Material to process Block Start
-- ==== Sys2Proof/Machine/Memory.lean ====
section
/-! DEFINITION. The memory system: error protection, DMA channels, DRAM, the Rime cache (spec/14_memory_and_cores.md R384 to R408, R418). -/

namespace Sys2Proof.Machine

/-- The word of a DRAM finding carries the mark of a copied error (R389). -/
def State.marked (s : State) (h : EccHit) : Bool := h.cls == 3 && decide (48 ≤ h.loc.val) && tabGet s.memx.rime.bad h.line 0 != 0

/-- The command whose context holds a word of SB32 to SB39 (R20, R392). -/
def State.contextHolding (s : State) (h : EccHit) : Option Ctx :=
  if h.cls == 3 && decide (32 ≤ h.loc.val ∧ h.loc.val ≤ 39) && decide (h.req.val < 8) then
    match Config.contextAt h.loc h.word with
    | some k => s.host.cmds[k]?
    | none => none
  else none

/-- The finding of an operand, counted once, where it was first found (R389); a command whose context holds an uncorrectable word completes (R392). -/
def State.recordHit (s : State) (h : EccHit) : State :=
  if s.marked h then s
  else
    let s1 := s.recordEcc h.loc h.req h.cls h.word h.line
    match s.contextHolding h with
    | some c => s1.stopCmd c 0x0502
    | none => s1

/-- CE_WRITEBACK: the bank word is stored again with a sound check value; the data were corrected at the read (R386). -/
def execCeWriteback (bank : Fin 48) (word : Fin 262144) (s : State) : Out :=
  let k := bank.val * 2 ^ 18 + word.val
  if s.memx.fix.contains k then fin (s.modMem fun m => { m with fix := m.fix.filter fun x => x != k }) else fin s

/-- Words of DRAM. -/
def State.dramWords (s : State) : Nat := s.dramMib * 2 ^ 17

/-- The next word of a patrol over `words` words is due: a patrol of `ns` spreads its reads evenly (R386; notes/assumptions/110.md). -/
def patrolDue (now last ns words : Nat) : Bool := decide (last * words + ns ≤ now * words)

/-- PATROL_SCRUB: the next SRAM word, or the next DRAM word, is read; what is found is treated as at any read (R386). A period of 0 disables a
patrol. The place of an SRAM finding is that of the patrol. -/
def execPatrolScrub (dram : Bool) (hit : Option EccHit) (s : State) : Out :=
  if dram then
    if s.get .MEM_SCRUB_CFG_DRAM_H = 0 ∨ s.dramWords = 0 ∨
       patrolDue s.now s.memx.dramAt (s.get .MEM_SCRUB_CFG_DRAM_H * 3600000000000) s.dramWords = false then fin s
    else
      let s1 := match hit with
        | some h => if 48 ≤ h.loc.val then s.recordEcc h.loc 9 h.cls 0 h.line else s
        | none => s
      fin (s1.modMem fun m => { m with dramNext := (m.dramNext + 1) % s.dramWords, dramAt := s.now })
  else if s.get .MEM_SCRUB_CFG_SRAM_S = 0 ∨
    patrolDue s.now s.memx.sramAt (s.get .MEM_SCRUB_CFG_SRAM_S * 1000000000) (48 * 2 ^ 18) = false then fin s
  else
    let k := s.memx.sramNext
    let s1 := match hit with
      | some h => s.recordEcc (k / 2 ^ 18) 9 h.cls (k % 2 ^ 18) 0
      | none => s
    fin (s1.modMem fun m => { m with sramNext := (k + 1) % (48 * 2 ^ 18), sramAt := s.now })

/-- MERGE_FLUSH: an entry of the merge buffer that has been idle for IDLE_CYC, or whose place is needed, goes to its bank: over the word read and
corrected; over an uncorrectable word the new bytes are discarded (R387). `cls` is the class of that read. -/
def execMergeFlush (bank : Fin 48) (word : Fin 262144) (cls : Fin 4) (s : State) : Out :=
  match s.mergeEntry bank word with
  | none => fin s
  | some e =>
    if e.idle < s.get .MEM_MERGE_CFG_IDLE_CYC ∧ (s.bank bank).merge.length < mergeWords then fin s
    else
      let s1 := (s.recordEcc bank e.req cls word 0).dropMerge bank word
      if cls.val = 3 then
        fin ((s1.raise .MEM_EVENT_MERGE_UE).logEntry { cls := 2, code := 4, sev := 2, detail0 := (s1.rd .MEM_ECC_LAST).toNat })
      else fin (s1.sramWrite bank word (mergeBytes (s1.sramWord bank word) e.value e.mask))

/-! ### DMA channels (R393) -/

/-- Halt a channel that is not halted. -/
def State.haltDma (s : State) (k cause : Nat) : State :=
  let s0 := s.modMem fun m => { m with haltAt := tabPut m.haltAt k s.now 0 }
  let s1 := ((s0.set .MEM_DMA_STAT_CSTATE k 2).set .MEM_DMA_STAT_CAUSE k cause).bump .MEM_DMA_STAT_HALTS k
  (s1.raise .MEM_EVENT_DMA_HALT).logEntry { cls := 2, code := 3, sev := 1, detail0 := k, detail1 := cause }

/-- The codeword that the LLR mover was moving becomes an erasure. -/
def State.eraseCw (s : State) (id : Nat) : State := match s.cw id with
  | none => s
  | some w => ((s.dropCw w).verdict w.mn w.layer w.cluster w.frame .lost)

/-- The transfers of a halted channel fail: commands with 0x0502, WRITEs completed under BUFFERED as lost, a codeword as an erasure. -/
def State.failTransfers (s : State) (cmds : List (FnIx × Nat)) (lost : List Nat) (cw : Option Nat) : State :=
  let s1 := s.forEach cmds fun t (x : FnIx × Nat) => match t.ctx x.1 x.2 with
    | some c => t.stopCmd c 0x0502
    | none => t
  let s2 := s1.forEach (s1.host.wbuf.filter fun w => lost.contains w.id && w.buffered) State.loseEntry
  match cw with
  | some i => s2.eraseCw i
  | none => s2

/-- DMA_HALT: an uncorrectable read (`ecc`), or a PCI Express completion timeout. -/
def execDmaHalt (k : Fin 24) (ecc : Option EccHit) (cmds : List (FnIx × Nat)) (lost : List Nat) (cw : Option Nat) (s : State) : Out :=
  if 2 ≤ s.get .MEM_DMA_STAT_CSTATE k then fin s
  else
    let s1 := match ecc with
      | some h => s.recordHit h
      | none => s
    fin ((s1.haltDma k (if ecc.isSome then 2 else 1)).failTransfers cmds lost (if 22 ≤ k.val then cw else none))

/-- DMA_RESTART: 5 ms after the halt. -/
def execDmaRestart (k : Fin 24) (s : State) : Out :=
  if s.get .MEM_DMA_STAT_CSTATE k = 2 ∧ tabGet s.memx.haltAt k 0 + 5000000 ≤ s.now then
    fin ((s.set .MEM_DMA_STAT_CSTATE k 0).raise .MEM_EVENT_DMA_RESTART)
  else fin s

/-! ### DRAM (R399 to R402) -/

/-- DRAM_REFRESH: the interval of the DIMM's temperature has expired (R399): every open row is closed, and queued row hits wait. A channel in
self-refresh refreshes itself. -/
def execDramRefresh (ch : ChannelIx) (s : State) : Out :=
  if s.populated ch && !s.inSr ch && decide (tabGet s.memx.refreshAt ch 0 + Config.refreshNs (tabGet s.memx.dimm ch 0) ≤ s.now) then
    fin ((s.modMem fun m => { m with refreshAt := tabPut m.refreshAt ch s.now 0 }).modDdr ch fun c => { c with rows := [], hits := [] })
  else fin s

/-- A channel has had no request for SR_IDLE_US and none waits (R400). -/
def State.chanIdle (s : State) (ch : Nat) : Bool :=
  let c := tabGet s.memx.chans ch {}
  c.entering.isEmpty && c.queues.isEmpty && decide (max c.lastAt s.memx.touchedAt + s.get .MEM_DDR_CFG_SR_IDLE_US * 1000 ≤ s.now)

/-- SELF_REFRESH_ENTRY: no request for SR_IDLE_US (R400). -/
def execSelfRefreshEntry (ch : ChannelIx) (s : State) : Out :=
  if s.populated ch ∧ ¬ s.inSr ch ∧ s.get .MEM_DDR_CFG_SR_IDLE_US ≠ 0 ∧ s.chanIdle ch then
    fin (s.set0 .MEM_DDR_STAT_IN_SR (s.get .MEM_DDR_STAT_IN_SR + 2 ^ ch.val))
  else fin s

/-- DDR_APPLY_DELAYS: MEM_DDR_CMD OP 1. In self-refresh the values apply at the exit (R401). -/
def execDdrApplyDelays (ch : ChannelIx) (s : State) : Out := regCmd s fun s =>
  if s.on .MEM_DDR_CMD_BUSY then fin (s.set0 .MEM_DDR_CMD_RESULT 3)
  else
    let s1 := s.set0 .MEM_DDR_CMD_CH ch
    if ¬ s.populated ch then fin (s1.set0 .MEM_DDR_CMD_RESULT 1)
    else if s.inSr ch then fin ((s1.set0 .MEM_DDR_CMD_RESULT 0).set0 .MEM_DDR_CMD_BUSY 1)
    else fin ((s1.set0 .MEM_DDR_CMD_RESULT 0).applyDelays ch)

/-- DDR_RETUNE: the die temperature has moved by more than RETUNE_DELTA since the last apply; firmware writes values of its tables and applies
them (R402). -/
def execDdrRetune (ch : ChannelIx) (s : State) : Out :=
  if s.populated ch ∧ ¬ s.inSr ch ∧ s.get .MEM_DDR_CFG_RETUNE_DELTA < (s.dieTemp - tabGet s.memx.applyTemp ch 0).natAbs then
    fin ((s.forEach (List.range 10) fun t l => t.wr .MEM_DDR_DLY ch l (BitVec.ofNat 32 (Config.delayTable ch s.dieTemp l))).applyDelays ch)
  else fin s

/-- A channel carries traffic: the device runs, and the channel is populated and not in self-refresh (R400, R402; notes/assumptions/110.md). -/
def State.carriesTraffic (s : State) (ch : Nat) : Bool := s.get .DRN_PSTAT_STATE == 1 && s.populated ch && !s.inSr ch

/-- DDR_TEST_START: MEM_DDR_TEST_CTRL START. `fails` is the mask of lanes with a mismatch once the run ends, none while it runs. -/
def execDdrTestStart (ch : ChannelIx) (pattern : Fin 16) (len : Fin 65536) (fails : Option (Fin 1024)) (s : State) : Out := regCmd s fun s =>
  if len.val = 0 ∨ s.on .MEM_DDR_TEST_STAT_BUSY then fin s
  else
    let s1 := (s.set0 .MEM_DDR_TEST_CTRL_CH ch).set0 .MEM_DDR_TEST_CTRL_LEN_KIB len
    let s2 := if pattern.val < 4 then s1.set0 .MEM_DDR_TEST_CTRL_PATTERN pattern else s1
    if s.carriesTraffic ch then fin (s2.set0 .MEM_DDR_TEST_STAT_RESULT 3)
    else match fails with
      | none => fin ((s2.set0 .MEM_DDR_TEST_STAT_BUSY 1).set0 .MEM_DDR_TEST_STAT_FAIL_LANES 0)
      | some m => fin ((s2.set0 .MEM_DDR_TEST_STAT_RESULT (if m.val = 0 then 0 else 1)).set0 .MEM_DDR_TEST_STAT_FAIL_LANES m)

/-- DDR_TEST_STOP. -/
def execDdrTestStop (s : State) : Out := regCmd s fun s =>
  if s.on .MEM_DDR_TEST_STAT_BUSY then fin ((s.set0 .MEM_DDR_TEST_STAT_BUSY 0).set0 .MEM_DDR_TEST_STAT_RESULT 2) else fin s

/-! ### The Rime cache (R405). The write-back of dirty lines ends at once. -/

/-- A MEM_RIME_CTRL operation is refused. -/
def State.rimeErr (s : State) (e : Nat) : State := (s.set0 .MEM_RIME_CTRL_ERR e).raise .MEM_EVENT_RIME_ERR

/-- Run an operation unless one is under way. -/
def State.rimeOp (s : State) (f : State → State) : Out :=
  if s.on .MEM_RIME_CTRL_BUSY then fin (s.rimeErr 4) else fin (f (s.set0 .MEM_RIME_CTRL_ERR 0))

/-- RIME_INVALIDATE: OP 1. -/
def execRimeInvalidate (s : State) : Out := regCmd s fun s =>
  s.rimeOp fun t =>
    if t.on .MEM_RIME_CTRL_EN then t.rimeErr 3
    else ((t.set0 .MEM_RIME_STAT_INVAL_DONE 1).modRime RimeX.discard).showRime

/-- RIME_FLUSH: OP 2. -/
def execRimeFlush (s : State) : Out := regCmd s fun s => s.rimeOp fun t => (t.modRime RimeX.flush).showRime

/-- RIME_ENABLE: EN written 1. -/
def execRimeEnable (s : State) : Out := regCmd s fun s =>
  s.rimeOp fun t =>
    if t.on .MEM_RIME_CTRL_EN then t
    else if t.on .MEM_RIME_STAT_INVAL_DONE then (t.set0 .MEM_RIME_CTRL_EN 1).set0 .MEM_RIME_STAT_ENABLED 1
    else t.rimeErr 1

/-- The cache is bypassed, its lines written back, its side buffer discarded. -/
def State.rimeOff (s : State) : State :=
  ((((s.set0 .MEM_RIME_CTRL_EN 0).set0 .MEM_RIME_STAT_ENABLED 0).set0 .MEM_RIME_STAT_INVAL_DONE 0).modRime fun x => x.flush.discard).showRime

/-- RIME_DISABLE: EN written 0. -/
def execRimeDisable (s : State) : Out := regCmd s fun s => s.rimeOp fun t => if t.on .MEM_RIME_CTRL_EN then t.rimeOff else t

/-- RIME_WAYS_CHANGE: WAYS written; other values than 2, 4, 8, 12, 16 are ignored. -/
def execRimeWaysChange (ways : Fin 32) (s : State) : Out := regCmd s fun s =>
  if ¬ [2, 4, 8, 12, 16].contains ways.val ∨ ways.val = s.get .MEM_RIME_CTRL_WAYS then fin s
  else s.rimeOp fun t =>
    if t.on .MEM_RIME_CTRL_EN then t.rimeErr 2
    else (t.set0 .MEM_RIME_CTRL_WAYS ways).set0 .MEM_RIME_STAT_INVAL_DONE 0

/-! ### The DIMM temperature (R525) -/

/-- DIMM_TEMP_READ: the reading, in 1/16 C, sets the refresh interval of the channel (Config.refreshNs of it). -/
def execDimmTempRead (ch : ChannelIx) (temp : Int) (s : State) : Out :=
  if s.populated ch && decide (tabGet s.memx.dimmAt ch 0 + ms 100 ≤ s.now) then
    fin (s.modMem fun m => { m with dimm := tabPut m.dimm ch temp 0, dimmAt := tabPut m.dimmAt ch s.now 0 })
  else fin s

end Sys2Proof.Machine
end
Material to process Block End
The lines to retype run from the start of the entries through the line containing "error (R389). -/"; reproduce them exactly and add nothing.

Expected answer
-- ==== Sys2Proof/Machine/Memory.lean ====
section
/-! DEFINITION. The memory system: error protection, DMA channels, DRAM, the Rime cache (spec/14_memory_and_cores.md R384 to R408, R418). -/

namespace Sys2Proof.Machine

/-- The word of a DRAM finding carries the mark of a copied error (R389). -/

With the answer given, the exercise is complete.